__Exercise__:
Among the entries below, which lines include the string "isFault"? Show each one.

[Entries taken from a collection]
/-- A request of the policy core that passes pages to another context waits until the writes on their way to them have landed
(R455). -/
def inputWaits (s : State) : Instr → Bool
  | .translationInvalidate ctx pa e => passWaits s ctx pa e
  | .contextCreate c => writesTo s (createHit s c)
  | .faultServiceReply id pa (some e) => ((s.walks.find? (fun w => w.id == id)).map (fun w => passWaits s w.ctx pa e)).getD false
  | _ => false

/-! The front end's places (R357). -/

/-- The queue that an event of a packet goes on with. -/
def eventQueue : Instr → Option Nat
  | .packetWindowFetch q | .packetNop q | .packetLaunch q | .packetLaunch2 q | .packetIb q | .packetPred q | .packetLoop q
  | .packetFfence q | .packetWaitmem q | .packetWrite q | .packetSignalBobj q | .packetSignalWake q => some q
  | _ => none
/-- A prologue unit runs for the queue. -/
def inPrologue (s : State) (slot : Nat) : Bool := s.trains.any (fun t => t.prol.map (·.1) == some slot)
/-- The packet in progress waits: for a word, for the queue's launches, or for a prologue unit (R358, R361, R364, R366). -/
def queueBlocked (s : State) (q : QSlot) : Bool :=
  q.watch.isSome || (q.busy && match q.window with
    | p :: _ => ((bitsN p.hdr 24 1 == 1 || bitsN p.hdr 0 8 == 6) && !q.launches.isEmpty) ||
        (bitsN p.hdr 0 8 == 2 && !inPrologue s q.slot && decide (4 ≤ (s.trains.filter (fun t => t.prol.isSome)).length))
    | [] => false)
/-- The queue has something to process, and nothing to wait for. -/
def queueRuns (s : State) (q : QSlot) : Bool :=
  q.state == 1 && !q.frozen && !queueBlocked s q &&
    (inPrologue s q.slot || s.agenda.any (fun i => eventQueue i == some q.slot))
/-- The waiting queue that is served next: the highest prio, and in it the next slot after the one served last. -/
def nextQueue (s : State) (ws : List QSlot) : Option QSlot :=
  let p := (ws.map (·.prio)).foldl max 0
  let ws := ws.filter (fun q => q.prio == p)
  let low := fun (l : List QSlot) => l.foldl (fun b q => match b with
    | none => some q
    | some u => if q.slot < u.slot then some q else some u) (none : Option QSlot)
  match low (ws.filter (fun q => decide (aget 0 s.lastServed p ≤ q.slot))) with
  | some q => some q
  | none => low ws
/-- Gives up to a number of places to queues that wait. -/
def fillPlaces : Nat → State → State
  | 0, s => s
  | n + 1, s => match nextQueue s (s.queues.filter (fun q => queueRuns s q && !s.served.contains q.slot)) with
    | none => s
    | some q => fillPlaces n { s with served := s.served ++ [q.slot], lastServed := aset s.lastServed q.prio (q.slot + 1) }
/-- A queue that blocks or runs dry gives up its place, and the 64 places are filled (R357). -/
def serve (s : State) : State :=
  let keep := s.served.filter (fun n => ((findQ s n).map (queueRuns s)).getD false)
  fillPlaces (64 - keep.length) { s with served := keep }
/-- The event of a queue that waits for a place. -/
def unserved (s : State) (i : Instr) : Bool :=
  ((eventQueue i).bind (findQ s)).any (fun q => queueRuns s q && !s.served.contains q.slot)
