/-! Late faults (R236, R416; log 8). -/

/-- The trap of requests that have come back with faults, the first of them `r0`; the slots `still` have parked at the instruction and
not made it (R416). -/
def latePTrap (bad : List Req) (r0 : Req) (still : Mask) : PTrap :=
  let c := bad.foldl (fun m r => min m r.flt) r0.flt
  let is := bad.filter (fun r => r.flt == c)
  ⟨BitVec.ofNat 9 c, r0.pc, maskOf (fun i => is.any (fun r => r.slot == i)), maskOf (fun i => bad.any (fun r => r.slot == i)) ||| still, 0#64,
    if c / 32 = 3 ∨ c / 32 = 4 then csetAt [] (bad.map (fun r => (r.slot, r.va))) else []⟩
/-- Further slots of one instruction are at fault: the lowest cause is reported, and every slot at fault is in the pend mask
(R405, R416, R432). -/
def mergeTrap (q p : PTrap) : PTrap :=
  let low := if p.cause.toNat < q.cause.toNat then p else q
  { low with
    tmask := if p.cause = q.cause then q.tmask ||| p.tmask else low.tmask, pmask := q.pmask ||| p.pmask,
    faddr := if low.cause.toNat / 32 = 3 ∨ low.cause.toNat / 32 = 4 then q.faddr ++ p.faddr else [] }
/-- The slots of a train that have parked at an instruction and are still to make it. -/
def matesOf (t : Train) (grp : Nat) : List Nat :=
  if grp = 0 then [] else (List.range 32).filter (fun i => slotLive (slotAt t i) && (slotAt t i).again == grp)
/-- A slot stands again at the instruction of its request. -/
def standAt (r : Req) (x : Slot) : Slot :=
  { x with pc := r.pc, guard := r.guard, rcount := r.rcount, st := .ready, wait := .none, walked := false, again := 0 }
/-- Requests of an instruction that have come back with faults. -/
def lateBad (s : State) (tr grp : Nat) : List Req := s.reqs.filter (fun r => r.tr == tr && r.grp == grp && hasReply r && r.flt != 0 && r.replied)
def dropBad (s : State) (tr grp : Nat) : State :=
  { s with reqs := s.reqs.filter (fun r => !(r.tr == tr && r.grp == grp && hasReply r && r.flt != 0)) }
/-- Once every reply of an instruction's requests is there, and no slot of it waits for a walk or makes it again, the faults among
them make one trap: their slots stand at the instruction again. Where a trap of the same instruction waits for its entry, they
join it. -/
def lateSettle (s : State) (tr grp : Nat) : State :=
  let bad := lateBad s tr grp
  if bad.isEmpty || s.reqs.any (fun r => r.tr == tr && r.grp == grp && hasReply r && !r.replied) then s
  else match findTrain s tr with
    | none => dropBad s tr grp
    | some t =>
      let mates := matesOf t grp
      if t.trap.isNone && mates.any (fun i => (slotAt t i).st == .miss || (slotAt t i).st == .ready) then s
      else
        let s := dropBad s tr grp
        let bad := bad.filter (fun r => slotLive (slotAt t r.slot))
        match bad.head? with
        | none => s
        | some r0 =>
          let s := setTrain s (bad.foldl (fun t r => modSlot t r.slot (standAt r)) t)
          let p := latePTrap bad r0 (maskOf (fun i => mates.contains i))
          match t.trap with
          | none => raiseTrap s tr p
          | some q => if t.tgrp = grp then modTrain s tr (fun t => { t with trap := some (mergeTrap q p) }) else s
/-- A trap that waits for its entry is that of the instruction with these requests: late faults of it join it (R416). -/
def tagTrap (s : State) (uid grp : Nat) : State :=
  modTrain s uid (fun t => if t.trap.isSome then { t with tgrp := grp } else t)
/-- The walk that a parked slot, or one that now parks, waits for. -/
def waitWalk (w : Wait) : Option Nat :=
  match w with
  | .miss id _ false => some id
  | _ => none
def outWalk (o : SlotOut) : Option Nat :=
  match o with
  | .park _ w _ => waitWalk w
  | _ => none
/-- While a slot of the instruction waits for a walk no fault of it is reported: its slots at fault wait with it, and make their
access again once the walk has ended (R416). -/
def heldOuts (iss : Issue) (id : Nat) (outs : List (Nat × SlotOut)) : List (Nat × SlotOut) :=
  outs.map (fun p => if isFault p.2 then (p.1, .park .miss (.miss id accRead true) (nextPc iss)) else p)
/-- Ends slot accesses, some of which park or fault: the slots of one instruction report their faults together, those that have come
back late with them, and all that have not made it are in the pend mask (R416). -/
def settleOuts (s : State) (iss : Issue) (t : Train) (grp : Nat) (m : Mask) (outs : List (Nat × SlotOut)) : State :=
  let (s, outs) := openWalks s iss t outs
  let gs := (nub ((slotsOf m).map (fun i => insOf (slotAt t i) grp))).filter (· ≠ 0)
  let mates := (gs.flatMap (matesOf t)).filter (fun i => !inMask iss.slots i)
  let walk := match outs.findSome? (fun p => outWalk p.2) with
    | some id => some id
    | none => mates.findSome? (fun i => waitWalk (slotAt t i).wait)
  let outs := match walk with
    | some id => heldOuts iss id outs
    | none => outs
  let mark := mapSlots t (fun i x => if inMask iss.slots i && (afind outs i).isSome then { x with again := insOf x grp } else x)
  if !outs.any (fun p => isFault p.2) then gs.foldl (fun s g => lateSettle s iss.tr g) (settle s iss mark outs)
  else
    let bad := (gs.flatMap (lateBad s iss.tr)).filter (fun r => slotLive (slotAt t r.slot))
    let s := gs.foldl (fun s g => dropBad s iss.tr g) s
    let mark := bad.foldl (fun t r => modSlot t r.slot (standAt r)) mark
    let outs := outs ++ mates.map (fun i => (i, SlotOut.park (slotAt t i).st (slotAt t i).wait (nextPc iss))) ++
      bad.map (fun r => (r.slot, SlotOut.fault (BitVec.ofNat 9 r.flt) 0#64 r.va))
    tagTrap (settle s iss mark outs) iss.tr (((outs.find? (fun p => isFault p.2)).map (fun p => insOf (slotAt t p.1) grp)).getD grp)
/-- Ends an instruction of slot accesses, with the number of its requests: outcomes to the slots; a store or atomic that was made
ends a declared wait (R147). -/
def settleAcc (iss : Issue) (writes : Bool) (grp : Nat) (m : Mask) (r : Acc) : State :=
  match findTrain r.1 iss.tr with
  | none => holdRun r.1
  | some t =>
    let made := writes && (slotsOf m).any (fun i => (afind r.2 i).isNone)
    let t := if made then { t with declared := none } else t
    match allOuts iss r.2 with
    | [] => tagTrap (settle r.1 iss t []) iss.tr grp
    | outs => settleOuts r.1 { iss with bad := [] } t grp m outs
/-- The active slots that access: all, or the lowest for a uniform access (R230, R231). -/
def accSlots (uniform : Bool) (m : Mask) : List Nat := if uniform then (slotsOf m).take 1 else slotsOf m
/-- Puts an outcome. -/
def Acc.out (r : Acc) (i : Nat) (o : SlotOut) : Acc := (r.1, r.2 ++ [(i, o)])
/-- Presence and bounds of a scratch access of a slot (R228, R238). -/
def scrCheck (iss : Issue) (tm : Team) (a : Addr) (n : Nat) : Option SlotOut :=
  if !inScratch tm (addrOff a) n then some (.fault (cause 5 4) 0#64 0#80)
  else
    let ls := (linesOf (addrOff a) n).filter (lineAbsent tm)
    if ls.isEmpty then none else some (.park .presence (.presence ls) (nextPc iss))

end Sys2Proof.Machine
end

__Reply to the task__:
  outs.map (fun p => if isFault p.2 then (p.1, .park .miss (.miss id accRead true) (nextPc iss)) else p)
  if !outs.any (fun p => isFault p.2) then gs.foldl (fun s g => lateSettle s iss.tr g) (settle s iss mark outs)
    tagTrap (settle s iss mark outs) iss.tr (((outs.find? (fun p => isFault p.2)).map (fun p => insOf (slotAt t p.1) grp)).getD grp)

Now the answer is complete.